Il y a une dizaine de jours, Manu, un Camerounais de 45 ans ,
découvrait avec stupeur le reportage d'Envoyé Spécial sur les
expulsions. Il souhaitait alors ne jamais subir le même sort, lui qui
demeurait sans-papier sur notre territoire depuis 15 ans. Dès le
lendemain matin, il était arrêté pour la première fois. Après 48 H de
garde à vue, il était conduit au CRA de Rennes.
C'est un agent qui le fit venir en France en 1993 avec un visa d'un
an pour jouer au football au FC Créteil. Malheureusement, une blessure
au genou l'éloigna rapidement des terrains et son contrat comme son
visa ne fut jamais renouvelé. Toute sa famille étant déjà installée en
région parisienne, il resta en France et reprit le foot dans d'autres
clubs tout en participant à l'encadrement des jeunes.
Sa passion pour le ballon rond le conduit en 2006 en Bretagne, où il
rencontre L. , sa compagne actuellement enceinte de 7.5 mois. Cette
future paternité le comblait de joie et il pensait sincèrement être
rapidement libéré pour assister à la naissance de son enfant. Il était
bien crédule et sous-estimait l'efficacité de la machine à expulser qui
piétine les droits les plus élémentaires.

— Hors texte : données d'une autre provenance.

-- ==== Sys2Proof/Syntax.lean ====
section
/-! DEFINITION. Syntax.lean: the instruction set, whole (spec/opcode_table.json): thirteen wire commands (30_encoding.md
R81) and sixteen host OPSEL values (R91), and the two encoded forms an instruction arrives in. -/

namespace Sys2Proof

/-- One constructor per row of spec/opcode_table.json. -/
inductive Instr where
  /-- WRITE-ENABLE 0x06, format W-NONE. -/
  | writeEnable
  /-- STATUS-READ 0x05, format W-R1. -/
  | statusRead
  /-- STATUS-WRITE 0x01, format W-W1, with the byte sent. -/
  | statusWrite (value : Byte)
  /-- ARRAY-READ 0x0B, format W-ADRN, with the number of bytes received. -/
  | arrayRead (addr : Addr) (count : Nat)
  /-- ARRAY-READ-LOW-FREQ 0x03, format W-ARN, with the number of bytes received. -/
  | arrayReadLowFreq (addr : Addr) (count : Nat)
  /-- BYTE-OR-PAGE-PROGRAM 0x02, format W-AWM, with the 1 to 256 data bytes. -/
  | byteOrPageProgram (addr : Addr) (data : List Byte)
  /-- BLOCK-ERASE-4K 0x20, format W-A. -/
  | blockErase4K (addr : Addr)
  /-- BLOCK-ERASE-32K 0x52, format W-A. -/
  | blockErase32K (addr : Addr)
  /-- CHIP-ERASE 0x60, format W-NONE. -/
  | chipEraseCmd
  /-- JEDEC-ID 0x9F, format W-R2. -/
  | jedecId
  /-- UNIQUE-ID 0x4B, format W-D4R8. -/
  | uniqueId
  /-- DEEP-POWER-DOWN 0xB9, format W-NONE. -/
  | deepPowerDown
  /-- RELEASE-FROM-POWER-DOWN 0xAB, format W-NONE. -/
  | releaseFromPowerDown
  /-- OPSEL 0x0 readStatus. -/
  | readStatus
  /-- OPSEL 0x1 busy. -/
  | busy
  /-- OPSEL 0x2 readDeviceId. -/
  | readDeviceId
  /-- OPSEL 0x3 readUniqueId. -/
  | readUniqueId
  /-- OPSEL 0x4 readByte. -/
  | readByte (addr : Addr)
  /-- OPSEL 0x5 readBytes. -/
  | readBytes (addr : Addr) (len : Nat)
  /-- OPSEL 0x6 writeByte. -/
  | writeByte (addr : Addr) (value : Byte)
  /-- OPSEL 0x7 writeBytes. -/
  | writeBytes (addr : Addr) (len : Nat) (data : List Byte)
  /-- OPSEL 0x8 eraseBlock4K. -/
  | eraseBlock4K (addr : Addr)
  /-- OPSEL 0x9 eraseBlock32K. -/
  | eraseBlock32K (addr : Addr)
  /-- OPSEL 0xA chipErase. -/
  | chipErase
  /-- OPSEL 0xB sleep. -/
  | sleep
  /-- OPSEL 0xC wakeup. -/
  | wakeup
  /-- OPSEL 0xD end. -/
  | endOp
  /-- OPSEL 0xE initialize. -/
  | initializeOp
  /-- OPSEL 0xF: reserved, a refused request (R91, R204). -/
  | reserved
deriving DecidableEq, Repr

/-- A host request record (R90). `len` is a natural here; the decoder holds it against LEN_BITS. -/
structure Request where
  opsel : BitVec 4
  addr  : Addr
  len   : Nat
  value : Byte
  data  : List Byte
deriving DecidableEq, Repr

/-- An instruction as it arrives: a host request record (R90), or the MOSI bytes of one hand-built wire transaction
(R80; log 3). -/
inductive Encoded where
  | request (r : Request)
  | wire (mosi : List Byte)
deriving DecidableEq, Repr

end Sys2Proof
end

Possédant un passeport , il n'aura fallu qu'une semaine à la France
pour reconduire au Cameroun ce futur papa dans des conditions dignes du
plus répressif des régimes. Humilié, frappé, attaché, trainé par les
pieds, ils se mettront à quatre pour contraindre par la force cet homme
à rentrer chez lui. Quatre gendarmes du CRA de Rennes capables de se
tranformer en de vulgaires geôliers haineux sans état d'âme frappant
celui qui disait vouloir résister pacifiquement à l'expulsion en
connaissant les conséquences : la prison en attendant la naissance de
son enfant.
Il hurlera son désespoir et son envie de rester en France réveillant
les autres retenus impuissants devant ce lynchage et sommer de regagner
expressément leur chambre en attendant leur tour ! "Ce n'est pas TON
pays !" lui martèlera le chef des bourreaux en lui assénant des coups
de poing et des coups de pieds dans l'abdomen avant de le traîner
jusqu'à la voiture où l'attendait l'escorte pour le conduire à Roissy.
Une fois à l'aéroport, il appellera lui même sa compagne pour lui
annoncer qu'il ne peut plus lutter, qu'il préfère monter "docilement"
dans l'avion que de recevoir une deuxième salve de coups sur des zones
déjà endolories. La violence a eu raison de la détermination d'un homme
qui avait peur d'être "déporté" (ce sont ses mots laissés sur une
messagerie comme une bouteille à la mer).
Nous ne verrez jamais de telles scènes de violence dans Envoyé
Spécial mais sachez qu'elles existent et que les images mises en scène
que l'on veut bien nous montrer sont toujours bien en dessous de la
vérité.
Quel est ce pays qui enferme les bébés, comme le petit M., 15 mois,
actuellement au CRA de Rennes avec sa maman (Cf pétition) et qui traite
comme un chien galleux un futur papa d'enfant français ? Comment
expliquer à cet enfant qui va ouvrir les yeux en France, ce beau pays
démocratique, qui à décider à quelques jours de sa naissance,
d'expulser son père qui vivait ici depuis 15 ans juste pour un bout de
papier ! Honte à notre pays qui donne volontiers des leçons de droits
de l'homme à la terre entière et qui aime tant condamner les conditions
de détention dans le reste du monde. Comment de tels actes peuvent-ils
être commis sur notre territoire en toute impunité en étant cautionner
et encourager par un gouvernement qui se plait à nous répéter les
objectifs de 26 000 expulsions pour 2008 comme pour satisfaire les
derniers électeurs les plus extrêmistes qui le soutiennent encore.
Inutile de rappeler que les objectifs de 25000 pour 2007 n'ont pas été
atteints malgré tous les efforts de B.Hortefeux, le "porte-flingue", le
bon petit soldat droit dans ses bottes à la tête d'un ministère
nauséabond.
Manu ne pouvait imaginer en regardant les scènes d'expulsion devant
sa télé, qu'une semaine plus tard il serait à son tour la victime de
cette politique du chiffre totalement déshumanisée.
Sachez Monsieur Hortefeux que notre détermination à vous empêcher de
réaliser vos objectifs est plus que jamais aussi forte que les coups
portés par vos gendarmes sur Manu !
Aujourd'hui Manu est de retour dans un pays où personne ne
l'attendait plus, les poches vides, le corps brisé et le coeur meurtri
de laisser en France une femme enceinte inconsolable.